Вот тебе моя исповедь. Нечто подобное он и сам думал, хотя в своем прощальном письме, разумеется, ни словом об этом не обмолвился. В силу самой своей сути он стремился к представительности, к высокому положению, к известной grandezza,- короче, к чисто внешнему. Из этих моих слов ты видишь, что я его не переоцениваю. Когда в его спорах с Бюловом он неизменно оказывался побежденным, я, увы, слишком ясно чувствовала, что Шах человек не очень значительного ума и не слишком сильного характера. Пусть так. И все же он умел быть блестящим в узком кругу, умел царить в нем. Созданный быть полубогом при дворе какого-нибудь принца, он выполнял бы свое предназначение - не смейся, прошу тебя - не только себе на радость, но и других делал бы довольными и счастливыми. Ибо он был добрый человек и вдобавок достаточно умный, чтобы хотеть делать добро. Я бы помешала его карьере фаворита и полномочного представителя высокой особы, более того, со своими простыми привычками, я бы вырвала его из этого круга, увезла бы в Вутенов - помогать мне сажать спаржу или забирать цыплят от наседки. Вот чего он испугался. Он вдруг увидел перед собой мелкую, ограниченную жизнь,- он, стремившийся к… я не решаюсь сказать: к значительному, но к тому, что ему представлялось значительным. Мою некрасивость он перестал бы замечать. Мне неловко это писать, но я не так уж не нравилась ему, возможно, он даже любил меня. Это явствует из его последних строк, ко мне обращенных. Но я не верю сему сладостному слову. Он был исполнен сочувствия, сожаления и хотел загладить, если можно это сделать, всю боль, которую причинил мне своей жизнью и смертью.

Всю боль! Ах, как отчужденно, как грозно смотрит на меня это слово! Милая моя Лизетта, хватит о боли. Я рано смирилась со своей участью, считая себя не вправе претендовать на то прекраснейшее, что есть в жизни. А вышло, что я ее познала. Любовь. Это сознание проникает все мое существо, возвышает мою душу, всю боль обращает в радость. Рядом лежит мой мальчик, он открывает свои синие глазки. Его глаза. Много тяжелого выпало мне на долю, Лизетта, но все тяжелое пушинкой взлетает в воздух, когда я думаю о своем счастье.

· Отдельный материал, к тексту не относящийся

-- ==== Sys2Proof/Machine/LveExec.lean ====
section
/-! DEFINITION. The instructions of the LVE (R199 to R209), one meaning each over the effects of Machine/LveArith, LveMem, LveMask and LveHash.
END and JOIN are in Machine/EngineRows. -/

namespace Sys2Proof.Machine

/-- LVE instruction NOP. (R199) -/
def execNop (r : LveRef) (f : LveFields) (s : State) : Host.Outcome State Fault Refusal := lveExec .nop r f s (fun l => some l)

/-- A loop begins: its body follows, or is skipped (R199). -/
def lveLoopExec (o : LveOp) (r : LveRef) (f : LveFields) (s : State) (len count : Lve → Nat) : Host.Outcome State Fault Refusal :=
  match s.lve? r with
  | none => .fault .noSuchUnit
  | some u =>
    if !o.valid f then .refused .invalidInstruction
    else if !u.executes o f then s.lveIdle r u
    else match s.lveStruck r o f u with
      | some t => ret t
      | none => s.lveFinish r ((s.lveTemps r o f u.eng u.eng).enterLoop (len u.eng) (count u.eng))

/-- LOOP runs a body a count of times read from a scalar, once at entry. (R199) -/
def execLoop (r : LveRef) (f : LveFields) (s : State) : Host.Outcome State Fault Refusal :=
  lveLoopExec .loop r f s (fun _ => bits f.imm 0 12) (fun l => bits (l.sr f.a.toNat) 0 32)

/-- LOOPI runs a body an immediate count of times. (R199) -/
def execLoopi (r : LveRef) (f : LveFields) (s : State) : Host.Outcome State Fault Refusal :=
  lveLoopExec .loopi r f s (fun _ => bits f.imm32 0 12) (fun _ => bits f.imm32 12 20)

/-- The slot that VKLD of a job reads: its key, or the seed of the key that it makes (R251), which it took last. -/
def Job.busKey (x : Job) : Option Nat := if [0x1001, 0x2001, 0x3001, 0x9001].contains x.sqe.op then x.data.keys.getLast? else x.data.keys.head?

/-- The key bytes on the private key bus for an LVE's job: the payload of its slot; zeros while the bus is gated (R424). -/
def State.keyBus (s : State) (r : LveRef) (l : Lve) : List Byte :=
  let x := s.die r.die
  if x.tmn.gated then []
  else
    match ((l.job.bind (fun j => Assoc.get? x.jobs j)).bind Job.busKey).bind (fun k => Assoc.get? x.kvd.slots k) with
    | some k => k.payload
    | none => []

/-- VKLD reads key bytes from the slot over the private key bus. (R200) -/
def execVkld (r : LveRef) (f : LveFields) (s : State) : Host.Outcome State Fault Refusal :=
  lveExec .vkld r f s (fun l => lveVkld (s.keyBus r l) f l)

/-- SETVL sets the vector length. (R190) -/
def execSetvl (r : LveRef) (f : LveFields) (s : State) : Host.Outcome State Fault Refusal := lveExec .setvl r f s (fun l => lveSetvl f l)

/-- VSETTYPE sets the element width and modulus. (R189) -/
def execVsettype (r : LveRef) (f : LveFields) (s : State) : Host.Outcome State Fault Refusal := lveExec .vsettype r f s (fun l => lveVsettype f l)

/-- VSETMOD loads LMOD. (R199) -/
def execVsetmod (r : LveRef) (f : LveFields) (s : State) : Host.Outcome State Fault Refusal := lveExec .vsetmod r f s (fun l => lveVsetmod f l)

/-- SETOUT sets OUTLEN, or faults. (R199) -/
def execSetout (r : LveRef) (f : LveFields) (s : State) : Host.Outcome State Fault Refusal := lveExec .setout r f s (fun l => lveSetout f l)

/-- VACCEPT clears ACCEPT if any active mask bit is set. (R199) -/
def execVaccept (r : LveRef) (f : LveFields) (s : State) : Host.Outcome State Fault Refusal := lveExec .vaccept r f s (fun l => lveVaccept f l)

/-- SLI loads an immediate into a scalar. (R199) -/
def execSli (r : LveRef) (f : LveFields) (s : State) : Host.Outcome State Fault Refusal := lveExec .sli r f s (fun l => lveSli f l)

/-- SALU performs scalar arithmetic on two scalars. (R199) -/
def execSalu (r : LveRef) (f : LveFields) (s : State) : Host.Outcome State Fault Refusal := lveExec .salu r f s (fun l => lveSalu f l)

/-- SALUI performs scalar arithmetic with an immediate. (R199) -/
def execSalui (r : LveRef) (f : LveFields) (s : State) : Host.Outcome State Fault Refusal := lveExec .salui r f s (fun l => lveSalui f l)

/-- SJR reads a job register into a scalar. (R199) -/
def execSjr (r : LveRef) (f : LveFields) (s : State) : Host.Outcome State Fault Refusal := lveExec .sjr r f s (fun l => lveSjr f l)

/-- VLDU, unit-stride vector load. (R200) -/
def execVldu (r : LveRef) (f : LveFields) (s : State) : Host.Outcome State Fault Refusal := lveExec .vldu r f s (fun l => lveVldu f l)

/-- VSTU, unit-stride vector store. (R200) -/
def execVstu (r : LveRef) (f : LveFields) (s : State) : Host.Outcome State Fault Refusal := lveExec .vstu r f s (fun l => lveVstu f l)

/-- VLDP, pitched vector load. (R200) -/
def execVldp (r : LveRef) (f : LveFields) (s : State) : Host.Outcome State Fault Refusal := lveExec .vldp r f s (fun l => lveVldp f l)

/-- VSTP, pitched vector store. (R200) -/
def execVstp (r : LveRef) (f : LveFields) (s : State) : Host.Outcome State Fault Refusal := lveExec .vstp r f s (fun l => lveVstp f l)

/-- VLDF, fielded vector load. (R200) -/
def execVldf (r : LveRef) (f : LveFields) (s : State) : Host.Outcome State Fault Refusal := lveExec .vldf r f s (fun l => lveVldf f l)

/-- VSTF, fielded vector store. (R200) -/
def execVstf (r : LveRef) (f : LveFields) (s : State) : Host.Outcome State Fault Refusal := lveExec .vstf r f s (fun l => lveVstf f l)

/-- VGATHER, indexed vector load. (R200) -/
def execVgather (r : LveRef) (f : LveFields) (s : State) : Host.Outcome State Fault Refusal := lveExec .vgather r f s (fun l => lveVgather f l)

/-- VSCATTER, indexed vector store. (R200) -/
def execVscatter (r : LveRef) (f : LveFields) (s : State) : Host.Outcome State Fault Refusal := lveExec .vscatter r f s (fun l => lveVscatter f l)

/-- VALU, element-wise integer operation. (R201) -/
def execValu (r : LveRef) (f : LveFields) (s : State) : Host.Outcome State Fault Refusal := lveExec .valu r f s (fun l => lveValu f l)

/-- VCMP, element-wise compare into a mask. (R201) -/
def execVcmp (r : LveRef) (f : LveFields) (s : State) : Host.Outcome State Fault Refusal := lveExec .vcmp r f s (fun l => lveVcmp f l)

/-- MALU, full-width mask logic. (R201) -/
def execMalu (r : LveRef) (f : LveFields) (s : State) : Host.Outcome State Fault Refusal := lveExec .malu r f s (fun l => lveMalu f l)

/-- VMERGE, masked select. (R201) -/
def execVmerge (r : LveRef) (f : LveFields) (s : State) : Host.Outcome State Fault Refusal := lveExec .vmerge r f s (fun l => lveVmerge f l)

/-- VMOD MADD, modular addition. (R202) -/
def execMadd (r : LveRef) (f : LveFields) (s : State) : Host.Outcome State Fault Refusal := lveExec .madd r f s (fun l => lveMadd f l)

/-- VMOD MSUB, modular subtraction. (R202) -/
def execMsub (r : LveRef) (f : LveFields) (s : State) : Host.Outcome State Fault Refusal := lveExec .msub r f s (fun l => lveMsub f l)

/-- VMOD MNEG, modular negation. (R202) -/
def execMneg (r : LveRef) (f : LveFields) (s : State) : Host.Outcome State Fault Refusal := lveExec .mneg r f s (fun l => lveMneg f l)

/-- VMOD MRED, modular reduction. (R202) -/
def execMred (r : LveRef) (f : LveFields) (s : State) : Host.Outcome State Fault Refusal := lveExec .mred r f s (fun l => lveMred f l)

/-- VMOD MMONT, Montgomery product. (R202) -/
def execMmont (r : LveRef) (f : LveFields) (s : State) : Host.Outcome State Fault Refusal := lveExec .mmont r f s (fun l => lveMmont f l)

/-- VMOD MBAR, modular product. (R202) -/
def execMbar (r : LveRef) (f : LveFields) (s : State) : Host.Outcome State Fault Refusal := lveExec .mbar r f s (fun l => lveMbar f l)

/-- VMOD TOMONT, conversion to Montgomery form. (R202) -/
def execTomont (r : LveRef) (f : LveFields) (s : State) : Host.Outcome State Fault Refusal := lveExec .tomont r f s (fun l => lveTomont f l)

/-- VMOD CMPR, FIPS 203 Compress. (R202) -/
def execCmpr (r : LveRef) (f : LveFields) (s : State) : Host.Outcome State Fault Refusal := lveExec .cmpr r f s (fun l => lveCmpr f l)

/-- VMOD DCMPR, FIPS 203 Decompress. (R202) -/
def execDcmpr (r : LveRef) (f : LveFields) (s : State) : Host.Outcome State Fault Refusal := lveExec .dcmpr r f s (fun l => lveDcmpr f l)

/-- VMOD P2R, Power2Round. (R202) -/
def execP2r (r : LveRef) (f : LveFields) (s : State) : Host.Outcome State Fault Refusal := lveExec .p2r r f s (fun l => lveP2r f l)

/-- VMOD DECOMP, Decompose. (R202) -/
def execDecomp (r : LveRef) (f : LveFields) (s : State) : Host.Outcome State Fault Refusal := lveExec .decomp r f s (fun l => lveDecomp f l)

/-- VBFLY, one NTT butterfly layer. (R203) -/
def execVbfly (r : LveRef) (f : LveFields) (s : State) : Host.Outcome State Fault Refusal := lveExec .vbfly r f s (fun l => lveVbfly f l)

/-- VBMUL, ML-KEM NTT-domain multiply. (R203) -/
def execVbmul (r : LveRef) (f : LveFields) (s : State) : Host.Outcome State Fault Refusal := lveExec .vbmul r f s (fun l => lveVbmul r f l)

/-- ZIP interleaves the blocks of two registers. (R204) -/
def execZip (r : LveRef) (f : LveFields) (s : State) : Host.Outcome State Fault Refusal := lveExec .zip r f s (fun l => lveZip f l)

/-- UNZIP reverses ZIP. (R204) -/
def execUnzip (r : LveRef) (f : LveFields) (s : State) : Host.Outcome State Fault Refusal := lveExec .unzip r f s (fun l => lveUnzip f l)

/-- BREV permutes elements in bit-reversed order. (R204) -/
def execBrev (r : LveRef) (f : LveFields) (s : State) : Host.Outcome State Fault Refusal := lveExec .brev r f s (fun l => lveBrev f l)

/-- SLIDEUP shifts elements up. (R204) -/
def execSlideup (r : LveRef) (f : LveFields) (s : State) : Host.Outcome State Fault Refusal := lveExec .slideup r f s (fun l => lveSlideup f l)

/-- SLIDEDN shifts elements down. (R204) -/
def execSlidedn (r : LveRef) (f : LveFields) (s : State) : Host.Outcome State Fault Refusal := lveExec .slidedn r f s (fun l => lveSlidedn f l)

/-- BMT transposes bit matrices. (R204) -/
def execBmt (r : LveRef) (f : LveFields) (s : State) : Host.Outcome State Fault Refusal := lveExec .bmt r f s (fun l => lveBmt f l)

/-- VCOMPRESS compacts the masked elements. (R204) -/
def execVcompress (r : LveRef) (f : LveFields) (s : State) : Host.Outcome State Fault Refusal := lveExec .vcompress r f s (fun l => lveVcompress f l)

/-- VPACK packs d-bit fields into a stream. (R204) -/
def execVpack (r : LveRef) (f : LveFields) (s : State) : Host.Outcome State Fault Refusal := lveExec .vpack r f s (fun l => lveVpack f l)

/-- VUNPACK unpacks d-bit fields from a stream. (R204) -/
def execVunpack (r : LveRef) (f : LveFields) (s : State) : Host.Outcome State Fault Refusal := lveExec .vunpack r f s (fun l => lveVunpack f l)

/-- VCBD, centred binomial sampling, optionally masked. (R205) -/
def execVcbd (r : LveRef) (f : LveFields) (s : State) : Host.Outcome State Fault Refusal := lveExec .vcbd r f s (fun l => lveVcbd r f l)

/-- VREJ, rejection sampling from the Keccak squeeze stream. (R206) -/
def execVrej (r : LveRef) (f : LveFields) (s : State) : Host.Outcome State Fault Refusal := lveExec .vrej r f s (fun l => lveVrej r f l)

/-- VMSK SPLIT, Boolean share split. (R207) -/
def execSplit (r : LveRef) (f : LveFields) (s : State) : Host.Outcome State Fault Refusal := lveExec .split r f s (fun l => lveSplit r f l)

/-- VMSK SPLITA, arithmetic share split. (R207) -/
def execSplita (r : LveRef) (f : LveFields) (s : State) : Host.Outcome State Fault Refusal := lveExec .splita r f s (fun l => lveSplita r f l)

/-- VMSK JOINA, sum of the shares. (R207) -/
def execJoina (r : LveRef) (f : LveFields) (s : State) : Host.Outcome State Fault Refusal := lveExec .joina r f s (fun l => lveJoina f l)

/-- VMSK BXOR, masked XOR. (R207) -/
def execBxor (r : LveRef) (f : LveFields) (s : State) : Host.Outcome State Fault Refusal := lveExec .bxor r f s (fun l => lveBxor f l)

/-- VMSK BAND, masked AND. (R207) -/
def execBand (r : LveRef) (f : LveFields) (s : State) : Host.Outcome State Fault Refusal := lveExec .band r f s (fun l => lveBand r f l)

/-- VMSK BNOT, masked NOT. (R207) -/
def execBnot (r : LveRef) (f : LveFields) (s : State) : Host.Outcome State Fault Refusal := lveExec .bnot r f s (fun l => lveBnot f l)

/-- VMSK AADD, masked add. (R207) -/
def execAadd (r : LveRef) (f : LveFields) (s : State) : Host.Outcome State Fault Refusal := lveExec .aadd r f s (fun l => lveAadd f l)

/-- VMSK ASUB, masked subtract. (R207) -/
def execAsub (r : LveRef) (f : LveFields) (s : State) : Host.Outcome State Fault Refusal := lveExec .asub r f s (fun l => lveAsub f l)

/-- VMSK AMONT, masked Montgomery product by a public value. (R207) -/
def execAmont (r : LveRef) (f : LveFields) (s : State) : Host.Outcome State Fault Refusal := lveExec .amont r f s (fun l => lveAmont r f l)

/-- VMSK A2B, arithmetic to Boolean shares. (R207) -/
def execA2b (r : LveRef) (f : LveFields) (s : State) : Host.Outcome State Fault Refusal := lveExec .a2b r f s (fun l => lveA2b r f l)

/-- VMSK B2A, Boolean to arithmetic shares. (R207) -/
def execB2a (r : LveRef) (f : LveFields) (s : State) : Host.Outcome State Fault Refusal := lveExec .b2a r f s (fun l => lveB2a r f l)

/-- VMSK REFRESH, fresh shares. (R207) -/
def execRefresh (r : LveRef) (f : LveFields) (s : State) : Host.Outcome State Fault Refusal := lveExec .refresh r f s (fun l => lveRefresh r f l)

/-- KINIT initialises the Keccak unit. (R209) -/
def execKinit (r : LveRef) (f : LveFields) (s : State) : Host.Outcome State Fault Refusal := lveExec .kinit r f s (fun l => lveKinit f l)

/-- KABS absorbs bytes from a vector register. (R209) -/
def execKabs (r : LveRef) (f : LveFields) (s : State) : Host.Outcome State Fault Refusal := lveExec .kabs r f s (fun l => lveKabs r f l)

/-- KABSM absorbs bytes from the window. (R209) -/
def execKabsm (r : LveRef) (f : LveFields) (s : State) : Host.Outcome State Fault Refusal := lveExec .kabsm r f s (fun l => lveKabsm r f l)

/-- KFIN pads and switches the Keccak unit to squeezing. (R209) -/
def execKfin (r : LveRef) (f : LveFields) (s : State) : Host.Outcome State Fault Refusal := lveExec .kfin r f s (fun l => lveKfin l)

/-- VXOF squeezes bytes into a vector register. (R209) -/
def execVxof (r : LveRef) (f : LveFields) (s : State) : Host.Outcome State Fault Refusal := lveExec .vxof r f s (fun l => lveVxof r f l)

/-- KSAVE copies the Keccak state to registers. (R209) -/
def execKsave (r : LveRef) (f : LveFields) (s : State) : Host.Outcome State Fault Refusal := lveExec .ksave r f s (fun l => lveKsave r f l)

/-- KLOAD loads the Keccak state from registers. (R209) -/
def execKload (r : LveRef) (f : LveFields) (s : State) : Host.Outcome State Fault Refusal := lveExec .kload r f s (fun l => lveKload f l)

/-- HINIT sets a SHA-2 IV. (R209) -/
def execHinit (r : LveRef) (f : LveFields) (s : State) : Host.Outcome State Fault Refusal := lveExec .hinit r f s (fun l => lveHinit f l)

/-- HBLK compresses blocks taken from registers. (R209) -/
def execHblk (r : LveRef) (f : LveFields) (s : State) : Host.Outcome State Fault Refusal := lveExec .hblk r f s (fun l => lveHblk f l)

/-- HBLKM compresses blocks taken from the window. (R209) -/
def execHblkm (r : LveRef) (f : LveFields) (s : State) : Host.Outcome State Fault Refusal := lveExec .hblkm r f s (fun l => lveHblkm f l)

/-- HOUT copies the chaining value out. (R209) -/
def execHout (r : LveRef) (f : LveFields) (s : State) : Host.Outcome State Fault Refusal := lveExec .hout r f s (fun l => lveHout f l)

/-- HLOAD loads the chaining value. (R209) -/
def execHload (r : LveRef) (f : LveFields) (s : State) : Host.Outcome State Fault Refusal := lveExec .hload r f s (fun l => lveHload f l)

end Sys2Proof.Machine
end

Малыш, твой крестник, был смертельно болен, и только чудо сохранило его мне.

Сейчас я все тебе расскажу.

Когда врач не знал больше, чем помочь ребенку, я пошла с нашей хозяйкой (настоящей старой римлянкой - гордой и добросердечной) наверх, в церковь Арацёли, круглое здание, расположенное рядом с Капитолием, где они хранят «бамбино», младенца Христа - спеленатую деревянную куклу с большими стеклянными глазами; голова ее украшена диадемой из колец, которыми бесчисленные матери одарили его в благодарность за помощь. Я тоже принесла с собой кольцо, еще не уверенная в его заступничестве, и мое доверие, видно, растрогало бамбино. Кризис наступил тотчас по моем возвращение и доктор объявил «va bene»; хозяйка же улыбнулась так, словно сама сотворила это чудо.

Я невольно задаюсь вопросом: что сказала бы тетушка Маргарита об этом «суеверии»? Она предостерегла бы меня против старой «цюркви», и с большим основанием, чем сама могла бы предположить.

Ибо Арацёли не только старая церковь, она живет и утешает душу, прохлада и красота царят в ней.

Но самое прекрасное - это ее имя, означающее «небесный алтарь». И к этому алтарю изо дня в день устремляется моя благодарность».